I’m using it a bit to discover potential improvements in my plpgsql. By day I’m an Oracle developer, but I’ve found the postgres offering to be easier to use and more useful than Oracle’s dbms_profiler.
ever tried track_functions in postgresql 8.4?
@ASH:
sure. not sure though how’s that relevant. track_functions tracks how many times function was called. This blogpost is about checking how much time parts of function take.
Depesz WTF, this blog layout is awful. Bring back the old one.
@TOM:
no way. 2 people complained about new layout (you and metys), and all other opinions i got were: “YAY, it’s so much better than previous”.
@depesz make that 3. At least people could choose the layout before.
@Matthew:
heh, perhaps I should add a poll – “Do you like new layout” 🙂
But since, you made it to 3 – theme chooser is back 🙂
Yay! “AS 400” selected here.
That windowing stuff is a mind bender. How about this instead?

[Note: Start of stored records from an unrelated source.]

-- ==== Sys2Proof/Machine/CuArith.lean ====
section
/-! DEFINITION. The operations of the compute units' stages on 64 lanes, with the special results they count (R160–R165, R77–R79). -/
namespace Sys2Proof.Machine
open Sys2Proof

def isNanF (w : Word) : Bool := ofF32 w == .nan
def isInfF (w : Word) : Bool := match ofF32 w with | .inf _ => true | _ => false
def isFinF (w : Word) : Bool := match ofF32 w with | .fin _ _ _ => true | _ => false
def cNaN32 : Word := 0x7FC00000

/-- The order of FP32 values: with −0 below +0, and with both zeros equal. -/
def fkey (w : Word) : Int := let m : Int := (w.toNat % 2 ^ 31 : Nat); if bit w.toNat 31 then -m - 1 else m
def fkey0 (w : Word) : Int := let m : Int := (w.toNat % 2 ^ 31 : Nat); if bit w.toNat 31 then -m else m

def f32max (a b : Word) : Word := if isNanF a || isNanF b then cNaN32 else if fkey a < fkey b then b else a
def f32min (a b : Word) : Word := if isNanF a || isNanF b then cNaN32 else if fkey b < fkey a then b else a
def f32abs (a : Word) : Word := if isNanF a then cNaN32 else a &&& 0x7FFFFFFF
def f32neg (a : Word) : Word := if isNanF a then cNaN32 else a ^^^ 0x80000000

/-- EXPO (R162). -/
def f32expo (a : Word) : Word :=
  match ofF32 a with
  | .fin _ m e => if m = 0 then 0x80000000 else BitVec.ofInt 32 (e + (Nat.log2 m : Int))
  | _ => 0x7FFFFFFF

/-- A result with the lane's counts: NaN made, overflow, saturation. -/
structure LaneRes where
  v : Word
  nan : Bool := false
  ovf : Bool := false
  sat : Bool := false
  deriving DecidableEq, Repr

/-- An FP32 result with its counts (R165). -/
def fpRes (ops : List Word) (v : Word) : LaneRes :=
  { v := v, nan := isNanF v && ops.all (fun o => !isNanF o), ovf := isInfF v && ops.all isFinF }
/-- An integer result, saturated when asked (R79). -/
def intRes (satd : Bool) (n : Int) : LaneRes :=
  if satd then
    if n > 2147483647 then { v := 0x7FFFFFFF, sat := true } else if n < -2147483648 then { v := 0x80000000, sat := true } else { v := BitVec.ofInt 32 n }
  else { v := BitVec.ofInt 32 n }
/-- FP32 to INT32 (R162). -/
def f2i (n : FVal → Int) (a : Word) : LaneRes :=
  match ofF32 a with
  | .nan => { v := 0 }
  | .inf neg => { v := if neg then 0x80000000 else 0x7FFFFFFF, sat := true }
  | x => intRes true (n x)

/-- Array format code of a WIDTH format code (R162). -/
def widthFmt (mx : Bool) (w : Nat) : Nat :=
  match w with
  | 0 => 10 | 1 => 4 | 2 => 5 | 3 => 2 | 4 => 3 | 5 => 1 | _ => if mx then 8 else 9
/-- Whether a conversion to an array format saturates (R77). -/
def fmtSat (fmt : Nat) (v : FVal) : Bool :=
  let fsat := fun (f : FFmt) => match v with
    | .nan => false
    | .inf _ => f.top != .ieee
    | .fin _ m e => decide (f.roundMag m e > f.maxCode)
  let isat := fun (k : Int) => match v with
    | .nan => false
    | .inf _ => true
    | .fin _ _ _ => let n := (v.scale k).rneInt; decide (n > 127) || decide (n < -127)
  match fmt with
  | 1 => fsat fE2M1 | 2 => fsat fE2M3 | 3 => fsat fE3M2 | 4 => fsat fE4M3 | 5 => fsat fE5M2 | 6 => fsat fE4M3 | 7 => fsat fE5M2
  | 8 => isat 6 | 9 => isat 0 | _ => fsat fBF16

/-- One lane of the operations that act lane by lane (R162). -/
def laneOp (op : Nat) (a b c : Word) : LaneRes :=
  match op with
  | 0x01 => { v := a }
  | 0x02 => fpRes [a, b] (f32add a b)
  | 0x03 => fpRes [a, b] (f32sub a b)
  | 0x04 => fpRes [a, b] (f32mul a b)
  | 0x05 => fpRes [a, b, c] (f32fma a b c)
  | 0x06 => fpRes [a, b] (f32max a b)
  | 0x07 => fpRes [a, b] (f32min a b)
  | 0x08 => { v := f32abs a }
  | 0x09 => { v := f32neg a }
  | 0x0A => { v := if isNanF a || isNanF b then 0 else if fkey0 a < fkey0 b then 1 else 0 }
  | 0x0B => { v := if isNanF a || isNanF b then 0 else if fkey0 a = fkey0 b then 1 else 0 }
  | 0x0C => { v := if c != 0 then a else b }
  | 0x0D => { v := f32expo a }
  | 0x10 => { v := a + b }
  | 0x11 => intRes true (a.toInt + b.toInt)
  | 0x12 => { v := a - b }
  | 0x13 => intRes true (a.toInt - b.toInt)
  | 0x14 => { v := a * b }
  | 0x15 => { v := if a.toInt < b.toInt then b else a }
  | 0x16 => { v := if b.toInt < a.toInt then b else a }
  | 0x17 => { v := a &&& b }
  | 0x18 => { v := a ||| b }
  | 0x19 => { v := a ^^^ b }
  | 0x1A => { v := a <<< (b.toNat % 32) }
  | 0x1B => { v := a >>> (b.toNat % 32) }
  | 0x1C => { v := a.sshiftRight (b.toNat % 32) }
  | 0x20 => f2i FVal.rneInt a
  | 0x21 => f2i FVal.truncInt a
  | 0x22 => { v := toF32 (intVal a.toInt 0) }
  | _ => fpRes [a] (transcend op a)

/-- One level of the reduction tree (R163). -/
def pairUp (f : Word → Word → Word) : List Word → List Word
  | a :: b :: l => f a b :: pairUp f l
  | l => l
def treeUp (f : Word → Word → Word) : Nat → List Word → List Word
  | 0, l => l
  | n + 1, l => treeUp f n (pairUp f l)

/-- The segment of `w` lanes that lane `j` of a reduction covers. -/
def segment (l : List Word) (w j : Nat) : List Word := (l.drop (j * w)).take w

/-- Bytes of packed codes, little-endian, as 64 lanes. -/
def packCodes (w : Nat) : List Nat → Nat
  | [] => 0
  | c :: l => c + 2 ^ w * packCodes w l
def lanesOf (n : Nat) : List Word := (List.range 64).map (fun i => BitVec.ofNat 32 (bits n (32 * i) 32))
def natOfLanes : List Word → Nat
  | [] => 0
  | w :: l => w.toNat + 2 ^ 32 * natOfLanes l

/-- The result of an operation on 64 lanes: its lanes, and how many NaN, overflow and saturated results it counts. -/
structure StageRes where
  v : List Word
  nan : Nat := 0
  ovf : Nat := 0
  sat : Nat := 0
  deriving DecidableEq, Repr

def ofLaneRes (l : List LaneRes) : StageRes :=
  { v := l.map (·.v), nan := countp (·.nan) l, ovf := countp (·.ovf) l, sat := countp (·.sat) l }

/-- The operation of a stage (R162, R163). -/
def stageOp (op width : Nat) (a b c : List Word) : StageRes :=
  if op = 0x23 ∨ op = 0x24 then
    let f := widthFmt false width
    let n := natOfLanes a
    let first := if op = 0x24 then 64 else 0
    { v := (List.range 64).map (fun i => toF32 (fmtDec f (bits n (fmtWidth f * (first + i)) (fmtWidth f)))) }
  else if 0x40 ≤ op ∧ op ≤ 0x43 then
    let w := 2 ^ width
    let f := if op = 0x40 then f32add else if op = 0x43 then f32min else f32max
    let a := if op = 0x42 then a.map f32abs else a
    let r := treeUp f width a
    let res := (List.range 64).map (fun j => if j < 64 / w then fpRes (segment a w j) (r.getD j 0) else { v := 0 })
    ofLaneRes res
  else if op = 0x50 then
    let f := widthFmt false width
    let xs := a.map ofF32
    let lo := packCodes (fmtWidth f) (xs.map (fmtConv f))
    let sats := countp (fmtSat f) xs
    if width = 0 then
      let ys := b.map ofF32
      { v := lanesOf (lo + 2 ^ 1024 * packCodes 16 (ys.map (fmtConv f))), sat := sats + countp (fmtSat f) ys }
    else { v := lanesOf lo, sat := sats }
  else if op = 0x51 then
    let f := widthFmt true width
    let sc := fun (h : Nat) => (mxQuant f (((a.drop (32 * h)).take 32).map ofF32)).1
    { v := (List.range 64).map (fun i => BitVec.ofNat 32 (sc (i / 32))) }
  else if op = 0x52 then
    let f := widthFmt true width
    let b0 := (b.headD 0).toNat
    let code := fun (i : Nat) => if i < 32 then b0 % 256 else b0 / 256 % 256
    let q := (List.range 64).map (fun i =>
      let v := ofF32 (a.getD i 0)
      if code i = 255 then (0, false) else
      let x := v.scale (127 - (code i : Int))
      (fmtConv f x, fmtSat f x))
    { v := lanesOf (packCodes (fmtWidth f) (q.map (·.1))), sat := countp (·.2) q }
  else ofLaneRes ((List.range 64).map (fun i => laneOp op (a.getD i 0) (b.getD i 0) (c.getD i 0)))

/-- How many of SRCA, SRCB, SRCC an operation reads. -/
def opArity (op width : Nat) : Nat :=
  if op = 0x05 ∨ op = 0x0C then 3
  else if op = 0x02 ∨ op = 0x03 ∨ op = 0x04 ∨ op = 0x06 ∨ op = 0x07 ∨ op = 0x0A ∨ op = 0x0B then 2
  else if (0x10 ≤ op ∧ op ≤ 0x1C) ∨ op = 0x52 then 2
  else if op = 0x50 then (if width = 0 then 2 else 1)
  else 1

/-- Whether an operation stands in the list of a stage 1–5, with its WIDTH (R162, R163). A WIDTH that names no format or no reduction
width is refused with the section (DESIGN CHOICE, log entry 114). -/
def opAllowed (stage op width : Nat) : Bool :=
  let s13 := stage == 1 || stage == 3
  if op = 0 then true
  else if (0x01 ≤ op ∧ op ≤ 0x03) ∨ (0x06 ≤ op ∧ op ≤ 0x0C) then s13
  else if op = 0x04 ∨ op = 0x05 ∨ op = 0x14 then stage == 2
  else if op = 0x0D then stage == 1
  else if (0x10 ≤ op ∧ op ≤ 0x13) ∨ (0x15 ≤ op ∧ op ≤ 0x1C) ∨ (0x20 ≤ op ∧ op ≤ 0x22) then s13
  else if op = 0x23 ∨ op = 0x24 then stage == 1 && decide (width ≤ 6)
  else if 0x30 ≤ op ∧ op ≤ 0x3B then stage == 4
  else if 0x40 ≤ op ∧ op ≤ 0x43 then stage == 4 && decide (1 ≤ width) && decide (width ≤ 6)
  else if op = 0x50 then stage == 5 && decide (width ≤ 6)
  else if op = 0x51 ∨ op = 0x52 then stage == 5 && decide (1 ≤ width) && decide (width ≤ 6)
  else false

end Sys2Proof.Machine
end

mark := clock_timestamp();
— stuff
RAISE LOG ‘Step 1 : %’, clock_timestamp() – mark;
@Brian:
Sure, it’s possible, but then you’d have to add another mark := clock_timestamp(); *after* each raise log.
Plus – you have to do more stuff on runtime (more calls to clock_timestamp, substraction), which I wanted to avoid to make the overhead as small as possible.